1 Avellino-Torino – Viaggio dal Fiat-Nam al tetto del mondo

AdMa (al secolo Adriano Marenco) è un drammaturgo rappresentato in Italia e Polonia, un romanziere, e
ha lavorato per varie testate nazionali come critico culturale. È cresciuto tra Roma, dove è nato, e la Val
Pellice. La Juventus è la sua ossessione da quando suo padre lo portava a Villar Perosa a vedere Juve A –
Juve B. Nel suo lavoro per NoiBianconeri cerca di unire le sue passioni, la cultura e il calcio.

Perché la rubrica si chiama La fabbrica dell’assoluta emozione? Beh, La fabbrica dell’assoluto è un romanzo
di Karel Čapek pubblicato nel 1922. L’ingegner Marek inventa un Carburatore che distrugge la materia,
trasformandola in un’energia praticamente infinita e gratuita. Ovviamente l’invenzione verrà usata per fare
denari. G.H. Bondy s’impossessa del brevetto miracoloso per i suoi scopi affaristici. I Carburatori vengono
installati ovunque. Nella loro incessante disintegrazione della materia sopravvive una sorta di energia. La
materia scompare del tutto, meno questa energia volatile. Il cuore stesso della materia. Questa energia che
si sprigiona è l’Assoluto, forse Dio stesso. Questa energia quando viene respirata “travia” le persone
trascinandole verso lo spiritualismo e verso la bontà. Da questa bontà viene fuori una catastrofe dietro
l’altra, nulla sopravvive all’assoluto, dall’industria alla diplomazia, fino allo scoppio di una guerra
devastante. Il calcio inverte questo processo, è nato come fabbrica dell’emozione assoluta ed ha finito per
imprigionarla a fini economici. Ma resta una religione di gruppo, non una scienza esatta e l’economia
sprigionata dal Gioco potrà resistere ed esistere solo finché sarà in grado di fabbricare ancora l’assoluta
emozione. Altrimenti tutto il movimento calcistico, il teatro dei sogni, crollerà su sé stesso.
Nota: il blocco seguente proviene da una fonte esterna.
theorem startBeaconOp_set {s : State} (hr : s.Running) {ms n : Nat} (hms : ms / 1000 ≤ 65535) (ha : s.Answers n)
    (hn : 6 * (5 + s.par.beaconPayload.length) ≤ n) : ∃ t, startBeaconOp ms s = (.unit, t) ∧ BeaconSet ms s t := by
  have hok := hr.params
  obtain ⟨c1, hlength, hptr, hbytes⟩ := stageFifo_chain (.main 'B' 2) s.par.beaconPayload hr ha (by omega) hok.beaconLen
  obtain ⟨s1, hs1⟩ : ∃ s1, s1 = stageFifo (.main 'B' 2) s.par.beaconPayload s := ⟨_, rfl⟩
  rw [← hs1] at c1 hlength hptr hbytes
  obtain ⟨p2, v2⟩ := writeReg_plain_chain c1.running (c1.answers ha (by simp; omega)) (.main 'B' 3) s.par.regBeaconA
    (s.par.beaconEnc.apply (beaconSecs ms)).1 (by rw [c1.par]; exact class_beaconA hok)
  obtain ⟨s2, hs2⟩ : ∃ s2, s2 = writeReg (.main 'B' 3) s.par.regBeaconA (s.par.beaconEnc.apply (beaconSecs ms)).1 s1 := ⟨_, rfl⟩
  rw [← hs2] at p2 v2
  have c2 := c1.andThen p2
  obtain ⟨p3, v3⟩ := writeReg_plain_chain p2.running (c2.answers ha (by simp; omega)) (.main 'B' 3) s.par.regBeaconB
    (s.par.beaconEnc.apply (beaconSecs ms)).2 (by rw [c2.par]; exact class_beaconB hok)
  obtain ⟨s3, hs3⟩ : ∃ s3, s3 = writeReg (.main 'B' 3) s.par.regBeaconB (s.par.beaconEnc.apply (beaconSecs ms)).2 s2 := ⟨_, rfl⟩
  rw [← hs3] at p3 v3
  have c3 := c2.andThen p3
  obtain ⟨p4, v4⟩ := writeReg_opMode_chain p3.running (c3.answers ha (by simp; omega)) (.main 'B' 4) s.par.modeBeacon
  rw [c3.par] at p4 v4
  obtain ⟨t, ht⟩ : ∃ t, t = writeReg (.main 'B' 4) s.par.regOpMode s.par.modeBeacon s3 := ⟨_, rfl⟩
  rw [← ht] at p4 v4
  have e1 := c1.par
  have e2 := c2.par
  have e3 := c3.par
  have hrun : startBeaconOp ms s = (.unit, t) := by
    simp only [startBeaconOp, beaconSecs, Nat.not_lt.mpr hms, if_false]
    simp only [← hs1, e1]
    simp only [show ms / 1000 = beaconSecs ms from rfl, ← hs2, e2, ← hs3, e3, ← ht]
  have hafter : ∀ a, regClass s.par a = .plain → t.reg a = s3.reg a := fun a hc =>
    p4.frame.plain a (by rw [e3]; exact hc) (not_mem_one (plain_ne hc).2.2.1)
  have hA : t.reg s.par.regBeaconA = (s.par.beaconEnc.apply (beaconSecs ms)).1 := (hafter _ (class_beaconA hok)).trans
    ((p3.frame.plain _ (by rw [e2]; exact class_beaconA hok) (not_mem_one (reg_ne_reg hok 27 28 (by decide)))).trans v2)
  have hB := (hafter _ (class_beaconB hok)).trans v3
  have hstage : ∀ a, regClass s.par a = .plain → a ≠ s.par.regBeaconA → a ≠ s.par.regBeaconB → t.reg a = s1.reg a := fun a hc h1 h2 =>
    (hafter a hc).trans ((p3.frame.plain a (by rw [e2]; exact hc) (not_mem_one h2)).trans
      (p2.frame.plain a (by rw [e1]; exact hc) (not_mem_one h1)))
  refine ⟨t, hrun, ?_, v4, hA, hB, ?_, ?_, fun hstill j b hj => ?_⟩
  · rw [hA, hB]
    have c4 := c3.andThen p4
    rw [List.append_assoc, List.append_assoc] at c4
    refine c4.mono (fun a ha => ?_) (fun _ h => h)
    simp only [List.mem_append, List.mem_cons, List.not_mem_nil, or_false] at ha ⊢
    tauto
  · exact (hstage _ (class_payloadLength hok) (reg_ne_reg hok 19 27 (by decide)) (reg_ne_reg hok 19 28 (by decide))).trans hlength
  · exact (hstage _ (class_fifoAddrPtr hok) (reg_ne_reg hok 7 27 (by decide)) (reg_ne_reg hok 7 28 (by decide))).trans hptr
  · have htail := (p2.trans p3).trans p4
    have hstill1 : s1.RadioStill 18 := c1.still hstill (by simp; omega)
    exact (htail.fifo [] (hstill1.only []) _ List.not_mem_nil).trans
      (hbytes [] ((hstill.mono (by omega)).only []) j b hj)

/-- Settles O59. -/
theorem beaconEffect : Obligations.BeaconEffect := by
  refine ⟨fun s ms n hs hms hn ha => ?_, fun s hs ha => ?_⟩
  · obtain ⟨t, ht, h⟩ := startBeaconOp_set (hs.enter 0x42#8) hms (ha.enter 0x42#8) hn.ge
    obtain ⟨hexec, hres, hdone, hframe⟩ := exec_of_chain (exec_startBeacon ms s) ht h.chain
    have hlen : 6 * (stageAccesses (s.enter 0x42#8).par (s.enter 0x42#8).par.beaconPayload ++
        [.write (s.enter 0x42#8).par.regBeaconA (t.reg (s.enter 0x42#8).par.regBeaconA),
          .write (s.enter 0x42#8).par.regBeaconB (t.reg (s.enter 0x42#8).par.regBeaconB),
          RegAccess.write (s.enter 0x42#8).par.regOpMode (s.enter 0x42#8).par.modeBeacon]).length = n := by
      rw [hn, List.length_append, stageAccesses_length, State.enter_par]
      simp only [List.length_cons, List.length_nil]
      omega
    rw [hlen] at hframe
    refine ⟨_, hexec, hres, hdone, h.mode, h.first, h.second, fun henc => ?_, h.length, h.pointer, fun hstill => ?_, hframe⟩
    · have hA := h.first
      have hB := h.second
      rw [State.enter_par, henc] at hA hB
      exact ⟨hA, hB⟩
    · exact h.payload (hn ▸ hstill)
  · obtain ⟨hchain, hval⟩ := putMode_chain (hs.enter 0x43#8) (ha.enter 0x43#8) (.access 1) .standby
    obtain ⟨hexec, hres, hdone, hframe⟩ := exec_of_chain (i := .stopBeacon) rfl rfl hchain
    have hval : (putMode (.access 1) .standby (s.enter 0x43#8)).reg s.par.regOpMode = modeByte s.par .standby := hval
    refine ⟨_, hexec, hres, ?_, hframe, hval⟩
    rw [State.leave_reg, hval]; exact hdone

end Sys2Proof.Machine
end

section
/-! SUPPORT. `receive` (47_packet_sequencers.md R296 to R298): the steps before the first look at the flags, the looks, the payload. -/

namespace Sys2Proof.Machine

/-! ### Steps V1 to V4 -/

/-- The registers the steps before the first look at the flags write. -/
def receiveWritten (p : Params) : List RegAddr :=
  [p.regInvertIq, p.regInvertIq2, p.regDioMapping1, p.regOpMode, p.regIrqFlags]

theorem opMode_notMem_statusRegs {p : Params} (hok : p.Ok) : p.regOpMode ∉ statusRegs p := fun h => by
  simp only [statusRegs, List.mem_cons, List.not_mem_nil, or_false] at h
  rcases h with e | e | e | e | e
  · exact reg_ne_reg hok 1 14 (by decide) e
  · exact reg_ne_reg hok 1 13 (by decide) e
  · exact reg_ne_reg hok 1 12 (by decide) e
  · exact reg_ne_reg hok 1 10 (by decide) e
  · exact reg_ne_reg hok 1 29 (by decide) e

/-- A receiver at work: the mode, the DIO mapping, the polarity asked for, and every register that only FG writes as it was. -/
structure Listening (inv : Bool) (s t : State) : Prop where
  par : t.par = s.par
  mode : t.reg s.par.regOpMode = modeByte s.par .receiveContinuous
  mapping : t.reg s.par.regDioMapping1 = s.par.dioMapRxDone
  polarity : t.IqWritten (s.par.iqWrites inv)
  others : ∀ a, a ∉ [s.par.regOpMode, s.par.regIrqFlags, s.par.regFifoAddrPtr, s.par.regDioMapping1, s.par.regInvertIq,
    s.par.regInvertIq2] → a ∉ statusRegs s.par → t.reg a = s.reg a

/-- It stays so while nothing but the flags and the volatile status registers changes. -/
theorem Listening.keep {inv : Bool} {s t u : State} (h : Listening inv s t) (hok : s.par.Ok) (hiq : s.IqOnly) (hp : u.par = t.par)
    (hreg : ∀ a, a ≠ s.par.regIrqFlags → a ∉ statusRegs s.par → u.reg a = t.reg a) : Listening inv s u := by
  have hplain : ∀ a, regClass s.par a = .plain → u.reg a = t.reg a := fun a hc => by
    obtain ⟨-, hflags, -, hstatus⟩ := plain_ne hc
    exact hreg a hflags hstatus
  refine ⟨hp.trans h.par, (hreg _ (reg_ne_reg hok 1 11 (by decide)) (opMode_notMem_statusRegs hok)).trans h.mode,
    (hplain _ (class_dioMapping1 hok)).trans h.mapping, h.polarity.congr fun a ha => ?_, fun a ha hs => ?_⟩
  · obtain ⟨av, hav, rfl⟩ := List.mem_map.mp ha
    exact hplain _ (hiq.plain hok inv av hav)
  · exact (hreg a (fun e => ha (by simp [e])) hs).trans (h.others a ha hs)

/-- What the steps before the first look at the flags leave (R296 V1 to V4), with RADIO setting flags at most. -/
structure ReceiveSet (inv : Bool) (s t : State) : Prop where
  chain : Chain (receiveSetupAccesses s.par inv) (receiveWritten s.par) [] s t
  flags : t.reg s.par.regIrqFlags = 0#8
  listening : s.RadioOnly (6 * (receiveSetupAccesses s.par inv).length) [s.par.regIrqFlags] → Listening inv s t

@[simp] theorem receiveSetupAccesses_length (p : Params) (inv : Bool) :
    (receiveSetupAccesses p inv).length = (p.iqWrites inv).length + 3 := by
  simp only [receiveSetupAccesses, List.length_append, writesOf_length, List.length_cons, List.length_nil]

theorem receiveSetup_set {s : State} (hr : s.Running) (hiq : s.IqOnly) (inv : Bool) {n : Nat} (ha : s.Answers n)
    (hn : 6 * (receiveSetupAccesses s.par inv).length ≤ n) : ReceiveSet inv s (receiveSetup inv s) := by
  have hok := hr.params
  rw [receiveSetupAccesses_length] at hn
  obtain ⟨c1, hpol⟩ := setIQ_chain hr hiq (.main 'V' 1) inv (ha.mono (by omega))
  obtain ⟨s1, hs1⟩ : ∃ s1, s1 = setIQ (.main 'V' 1) inv s := ⟨_, rfl⟩
  rw [← hs1] at c1 hpol
  obtain ⟨p2, v2⟩ := writeReg_plain_chain c1.running (c1.answers ha (by simp; omega)) (.main 'V' 2) s.par.regDioMapping1
    s.par.dioMapRxDone (by rw [c1.par]; exact class_dioMapping1 hok)
  obtain ⟨s2, hs2⟩ : ∃ s2, s2 = writeReg (.main 'V' 2) s.par.regDioMapping1 s.par.dioMapRxDone s1 := ⟨_, rfl⟩
  rw [← hs2] at p2 v2
  have c2 := c1.andThen p2
  obtain ⟨p3, hmode⟩ := putMode_chain p2.running (c2.answers ha (by simp; omega)) (.main 'V' 3) .receiveContinuous
  obtain ⟨s3, hs3⟩ : ∃ s3, s3 = putMode (.main 'V' 3) .receiveContinuous s2 := ⟨_, rfl⟩
  rw [← hs3, c2.par] at p3 hmode
  have c3 := c2.andThen p3
  obtain ⟨p4, hflags⟩ := clearFlags_chain p3.running (c3.answers ha (by simp; omega)) (.main 'V' 4)
  have hrun : receiveSetup inv s = clearFlags (.main 'V' 4) s3 := by
    simp only [receiveSetup, ← hs1, c1.par, ← hs2, ← hs3]
  rw [← hrun, c3.par] at p4 hflags
  have c4 := c3.andThen p4
  have e1 := c1.par
  have e2 := c2.par
  have e3 := c3.par
  have hafter : ∀ a, regClass s.par a = .plain → (receiveSetup inv s).reg a = s2.reg a := fun a hc => by
    obtain ⟨-, hf, hm, -⟩ := plain_ne hc
    exact (p4.frame.plain a (by rw [e3]; exact hc) (not_mem_one hf)).trans
      (p3.frame.plain a (by rw [e2]; exact hc) (not_mem_one hm))
  have hchain : Chain (receiveSetupAccesses s.par inv) (receiveWritten s.par) [] s (receiveSetup inv s) := by
    have haccs : receiveSetupAccesses s.par inv = ((writesOf (s.par.iqWrites inv) ++
        [.write s.par.regDioMapping1 s.par.dioMapRxDone]) ++ [.write s.par.regOpMode (modeByte s.par .receiveContinuous)]) ++
        [.write s.par.regIrqFlags 0xFF#8] := by
      simp [receiveSetupAccesses, modeByte, modeCode]
    rw [haccs]
    exact c4
  refine ⟨hchain, hflags, fun hown => ⟨hchain.par, ?_, (hafter _ (class_dioMapping1 hok)).trans v2, hpol.congr fun a ha => ?_,
    fun a ha hs => ?_⟩⟩
  · have hown4 : s3.RadioOnly 6 [s.par.regIrqFlags] := c3.only (hown.mono (by simp; omega))
    exact (p4.regs _ hown4 _ (not_mem_one (reg_ne_reg hok 1 11 (by decide))) (not_mem_one (reg_ne_reg hok 1 11 (by decide)))).trans hmode
  · obtain ⟨av, hav, rfl⟩ := List.mem_map.mp ha
    have hc := hiq.plain hok inv av hav
    have hne : av.1 ≠ s.par.regDioMapping1 := by
      rcases hiq inv av hav with e | e <;> rw [e]
      · exact reg_ne_reg hok 22 26 (by decide)
      · exact reg_ne_reg hok 25 26 (by decide)
    exact (hafter _ hc).trans (p2.frame.plain _ (by rw [e1]; exact hc) (not_mem_one hne))
  · simp only [List.mem_cons, List.not_mem_nil, or_false, not_or] at ha
    obtain ⟨hm, hf, -, hd, hi, hi2⟩ := ha
    exact hchain.regs _ hown a (by simp [receiveWritten, hm, hf, hd, hi, hi2]) (by simp [hf])

/-! ### Looks at the flags (R297, R298) -/

theorem rxDone_eq_false {p : Params} {f : Byte} (h : f &&& p.irqRxDone = 0#8) : rxDone p f = false := by
  simp [rxDone, h]

theorem rxDone_eq_true {p : Params} {f : Byte} (h : f &&& p.irqRxDone ≠ 0#8) : rxDone p f = true := by
  have hne : f ≠ 0#8 := fun e => h (by rw [e]; exact BitVec.zero_and)
  simp [rxDone, h, hne]

theorem crcError_eq_false {p : Params} {f : Byte} (h : f &&& p.irqCrcError = 0#8) : crcError p f = false := by
  simp [crcError, h]

theorem crcError_eq_true {p : Params} {f : Byte} (h : f &&& p.irqCrcError ≠ 0#8) : crcError p f = true := by
  simp [crcError, h]

/-- The state after one look at the flags, with the radio as RADIO's own steps before it have left it. -/
structure Looked (s t : State) : Prop where
  read : readReg (.main 'L' 1) s.par.regIrqFlags s = (t.reg s.par.regIrqFlags, t)
  chain : Chain [.read s.par.regIrqFlags] [] [] s t
  flags : t.reg s.par.regIrqFlags = s.reg s.par.regIrqFlags ||| (s.radioAt 0).setFlags
  radio : t.radio = { s.radio.act s.par (s.radioAt 0) with txn := [] }

theorem exists_looked {s : State} (hr : s.Running) (ha : s.Answers 6) : ∃ t, Looked s t := by
  obtain ⟨t, h1, h2, h3, h4⟩ := readFlags_chain hr ha (.main 'L' 1)
  exact ⟨t, h1, h2, h3, h4⟩

section
variable {s t : State} (h : Looked s t)
include h

/-- RADIO's own steps before a look, where they leave the mode alone, change only the flags and the volatile status registers. -/
theorem Looked.reg (hr : s.Running) (hm : (s.radioAt 0).opMode = none) {a : RegAddr} (hf : a ≠ s.par.regIrqFlags)
    (hs : a ∉ statusRegs s.par) : t.reg a = s.reg a := by
  rw [State.reg, h.radio, Radio.reg_withTxn]
  by_cases ha : a = s.par.regOpMode
  · rw [ha, Radio.reg_act_opMode hr.params _ ⟨hr.regsWf, hr.fifoWf⟩, hm]; rfl
  · exact Radio.reg_act_other _ _ _ _ hf ha hs

theorem Looked.nbBytes (hr : s.Running) : t.reg s.par.regRxNbBytes = (s.radioAt 0).nbBytes.getD (s.reg s.par.regRxNbBytes) := by
  rw [State.reg, h.radio, Radio.reg_withTxn]
  exact Radio.reg_act_nbBytes hr.params _ ⟨hr.regsWf, hr.fifoWf⟩

theorem Looked.rxCurrent (hr : s.Running) :
    t.reg s.par.regFifoRxCurrent = (s.radioAt 0).rxCurrent.getD (s.reg s.par.regFifoRxCurrent) := by
  rw [State.reg, h.radio, Radio.reg_withTxn]
  exact Radio.reg_act_rxCurrent hr.params _ ⟨hr.regsWf, hr.fifoWf⟩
Avellino-Torino – Viaggio dal Fiat-Nam al tetto del mondo.
Basilea, 16 maggio 1984: Juventus – Porto 2-1. Nel tabellino della finale di Coppa delle Coppe spicca, al
minuto 13, il nome di Beniamino Vignola. Portiere titolare Stefano Tacconi.
Torino, 16 gennaio 1985: Juventus – Liverpool 2-0. La squadra che annichilì il Liverpool campione d’Europa,
alzando la sua prima Supercoppa Europea, vedeva in campo Favero e a disposizione Tacconi e Vignola.
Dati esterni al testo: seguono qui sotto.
-- ==== Sys2Proof/Machine/State.lean ====
section
/-!
DEFINITION. Everything the manual gives the bridge to hold, as plain data, and the bridge right after
a power-on reset. Lists that the manual defines as orders of entries (the P response list, the wait
lists, the management request queue, the waiting asks), the issued sets and the counts are not
stored twice: Sys2Proof/Machine/Ops.lean and Flags.lean compute them from the entries, the rounds
and the arrival order (log entry 23).
-/

namespace Sys2Proof

/-- Spaces of a request (R2). -/
inductive Space where
  | data | mgmt | attn
deriving DecidableEq, Repr

/-- Operations of a request (R2). -/
inductive Op where
  | read | write | readHold | writeRelease
deriving DecidableEq, Repr

/-- The fifteen status codes (R14). -/
inductive Status where
  | ok | full | form | unmapped | denied | noRoute | noTarget | targetFault | noAnswer | retryOut
  | guarded | holdBroken | linkDown | busy | aborted
deriving DecidableEq, Repr

/-- A detail, as the byte that a response carries (R15, R165). The codes this bridge sets are named in
Sys2Proof/Machine/Operands.lean; a relayed response may carry any byte (R21). -/
abbrev Detail := BitVec 8

/-- The two links on which requests arrive. -/
inductive Link where
  | p | b
deriving DecidableEq, Repr

/-- The fields of a request (R2). `source` and `stamp` are read on the B link only. `space` is absent
when the space field holds 3, which names no space (R161). -/
structure Request where
  tag : BitVec 4
  node : BitVec 4
  space : Option Space
  op : Op
  length : BitVec 7
  source : BitVec 4
  address : Word
  stamp : BitVec 16
  data : List Byte
deriving DecidableEq, Repr

/-- The result fields of a response (R13). -/
structure Response where
  tag : BitVec 4
  status : Status
  data : Option (List Byte)
  faultAddress : Option Word
  detail : Option Detail
deriving DecidableEq, Repr

/-- Messages that leave on the P link: responses and attention notices (R13, R16). -/
inductive PMessage where
  | response (r : Response)
  | notice (count : Nat)
deriving DecidableEq, Repr

/-- Messages that leave on the B link: responses with their addressing fields (R13) and forwarded
requests (R20). -/
inductive BMessage where
  | response (node source : BitVec 4) (stamp : BitVec 16) (r : Response)
  | request (r : Request)
deriving DecidableEq, Repr

/-- Messages that leave on a target link (R17). -/
inductive TMessage where
  | piece (entry : EntryNo) (round : BitVec 8) (isWrite : Bool) (address : Word) (size : Nat)
      (data : List Byte)
  | ask (number : BitVec 8)
  | portReset
deriving DecidableEq, Repr

namespace Machine

/-- Rights of a window for an origin class (R23). The two-bit field has a fourth encoding that names
no right (R24). -/
inductive Rights where
  | none | read | readWrite | noRight
deriving DecidableEq, Repr

/-- An entry of the live window table (R23). -/
structure Window where
  valid : Bool
  base : BitVec 20
  limit : BitVec 20
  port : PortNo
  targetPage : BitVec 20
  localRights : Rights
  remoteRights : Rights
  guarded : Bool
deriving DecidableEq, Repr

/-- The four words of a window entry or of a descriptor. -/
abbrev FourWords := Vector Word 4

/-- Width of a port, in bytes (R67). -/
inductive Width where
  | one | two | four
deriving DecidableEq, Repr

/-- The configuration fields of a port record (R67). -/
structure PortConfig where
  width : Width
  credit : Nat
  responseLimit : Nat
  retryLimit : Nat
  retryInterval : Nat
  offlineThreshold : Nat
deriving DecidableEq, Repr

/-- The straps as sampled at power-on reset (R3, R25, R68). -/
structure Straps where
  slot : BitVec 4
  bootp : BitVec 2
  bootw : BitVec 2
deriving DecidableEq, Repr

/-- The bridge settings and the command argument word (R155, R157). -/
structure Settings where
  remoteManagement : Bool
  nodeMask : BitVec 16
  holdLimit : BitVec 8
  holdOff : BitVec 8
  remoteLimit : BitVec 16
  kindEnables : BitVec 9
  portEnables : BitVec 4
  argument : Word
deriving DecidableEq, Repr

/-- What the bridge is strapped and configured with: the part of the state that a card reset keeps
whole (R25, R77, R155, R159). -/
structure Setup where
  straps : Straps
  settings : Settings
  live : Vector Window 32
  staging : Vector FourWords 32
  generation : BitVec 16
  portConfig : Vector PortConfig 4
deriving DecidableEq, Repr

/-- The levels of the input lines and of the links themselves (00_scope.md, Signals). `true` is
asserted or up. `early` is the model's own and is filled from outside, as the queue of commands is:
for each PALERT_ASSERT, PALERT_DEASSERT and B_LINK_DOWN to come, in order, whether the command moves
the level alone, ahead of its event. Past its end every event is taken (R54, R63, R132, log entry 17). -/
structure Lines where
  porst : Bool
  crst : Bool
  palert : Bool
  pLink : Bool
  bLink : Bool
  tLink : Vector Bool 4
  tattn : Vector Bool 4
  early : List Bool
deriving DecidableEq, Repr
Bruxelles, 29 maggio 1985: Juventus – Liverpool 1-0. Nella squadra che alzò la coppa maledetta troviamo in
porta ancora Stefano Tacconi, in difesa Luciano Favero e subentrante Beniamino Vignola.
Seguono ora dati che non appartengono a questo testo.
-- ==== Sys2Proof/Machine/Attention.lean ====
section
/-!
DEFINITION. The asks and the walk of the attention unit (R143 to R148).
-/

namespace Sys2Proof.Machine

/-- An ask ends OK with its answer record in its buffer; the remaining fields are taken now (R143,
R145). -/
def State.endAsk (s : State) (i : EntryNo) (a : Answer) : State :=
  let bytes := a.bytes s.attention.queue.length s.attention.overflow
  (s.modEntry i fun e => { e with buffer := placeBytes e.buffer 0 bytes }).endEntry i .ok none none

/-- An ASK is sent to port p for ask i: the ask number advances, the ask timer starts with the port's
response limit, and the walk waits at the port (R17, R146). -/
def State.sendAsk (s : State) (i : EntryNo) (p : PortNo) : State :=
  let number := s.ports[p].askNumber + 1
  let s := (s.modPort p fun port => { port with askNumber := number }).sendT p (.ask number)
  { s with attention := { s.attention with
      walk := some { ask := i, port := p, number, timer := s.setup.portConfig[p].responseLimit } } }

/-- The walk for ask i reaches these ports in order: the first whose enable is set, whose line is
asserted and which is not ABSENT is sent an ASK; the others are passed; past the last the ask
ends EMPTY (R146). -/
def State.walkOn (s : State) (i : EntryNo) : List PortNo → State
  | [] => s.endAsk i .empty
  | p :: rest =>
    if s.lineWants p ∧ s.ports[p].state ≠ .absent then s.sendAsk i p else s.walkOn i rest

/-- The walk in progress, if it has an ASK outstanding at port p, passes the port and reaches the next
(R147, R148). -/
def State.passPort (s : State) (p : PortNo) : State :=
  match s.attention.walk with
  | none => s
  | some w =>
    if w.port = p then
      { s with attention := { s.attention with walk := none } }.walkOn w.ask
        ((List.finRange 4).filter fun q => p < q)
    else s

/-- The oldest ask is taken: answered with the head record or the overflow flag, or a walk begins at
T0 (R143). -/
def State.takeAsk (s : State) (i : EntryNo) : State :=
  match s.attention.queue with
  | r :: queue =>
    ({ s with attention := { s.attention with queue } }.evalPending).endAsk i (.record r)
  | [] =>
    if s.attention.overflow then
      ({ s with attention := { s.attention with overflow := false } }.evalPending).endAsk i .overflow
    else s.walkOn i (List.finRange 4)

/-- Up to n asks are taken, while none is in service and one waits (R143). The model's choice where R64
and R143 fall in one event: once a CARD RESET command has reached the head of the P response list,
no further ask is taken, and the reset frees those that wait (log entry 9). -/
def State.takeAsksUpTo : Nat → State → State
  | 0, s => s
  | n + 1, s =>
    if s.resetDue || s.attention.walk.isSome then s
    else
      match s.asks with
      | [] => s
      | (i, _) :: _ => (s.takeAsk i).takeAsksUpTo n

/-- The asks that can be taken are: each take ends an ask or begins a walk, so the size of the table
is enough. -/
def State.takeAsks (s : State) : State := s.takeAsksUpTo 24

end Sys2Proof.Machine
end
Tokyo, 8 dicembre 1985: Juventus – Argentinos Juniors 6-4 dopo i calci di rigore. Tacconi e Favero giocano
titolari la partita che colloca la Juventus sul tetto del mondo.
Ma cosa hanno in comune Vignola, Tacconi e Favero in quella squadra meravigliosa guidata dal Trap?
Quella squadra che alzò per la prima volta la Supercoppa, la Coppa delle Coppe, la Coppa dei Campioni e la
Coppa Intercontinentale aveva un’anima che veniva da una discreta squadra campana, che in quegli anni
viveva i suoi anni migliori: l’Avellino. Quell’anima operaia sulla quale la Juventus ha fondato la sua nobiltà.
Esattamente come gli Agnelli. Anche la Fiat aveva fondato la sua nobiltà sul sudore dell’operaio. Infatti ora
che l’operaio sta scomparendo anche il nome Agnelli sta declinando.
Vignola giocò nell’Avellino dal 1980 al 1983 e poi dal 1983 al 1988 vestì la maglia del Real Casa, a parte un
anno giocato con il Verona. Tacconi, come il re di coppe Vignola, giocò con i Lupi dal 1980 al 1983 e poi
divenne un simbolo della Juventus, il portiere che per 10 anni dal 1983 al 1992 difese i pali della Vecchia

Signora. Luciano Favero, mastino fluidificante della difesa, arrivò un anno dopo e rimase in bianconero fino
al 1989.
Tacconi, Favero e Vignola hanno messo la loro firma sul decennio d’oro della Juve.
Qualche anno prima, siamo nel 1973, esce il film più potente di Ettore Scola, il regista di C’eravamo tanto
amati, Brutti, sporchi e cattivi e Una giornata particolare. Il titolo del film è simbolo di un’era: Trevico-
Torino – Viaggio nel Fiat-Nam. Attenzione Trevico e non Treviso, come si dice nelle prime battute del film.
Trevico è un piccolo comune italiano di circa mille anime in provincia di? Ovviamente Avellino.
Naturalmente al Fiat-Nam fa eco il conflitto del Viet-Nam, l’atroce guerra che ha segnato gli Stati Uniti che
per 20 anni, fino al 1975, si è impantanata in quella che è diventata la più grande cicatrice della sua storia.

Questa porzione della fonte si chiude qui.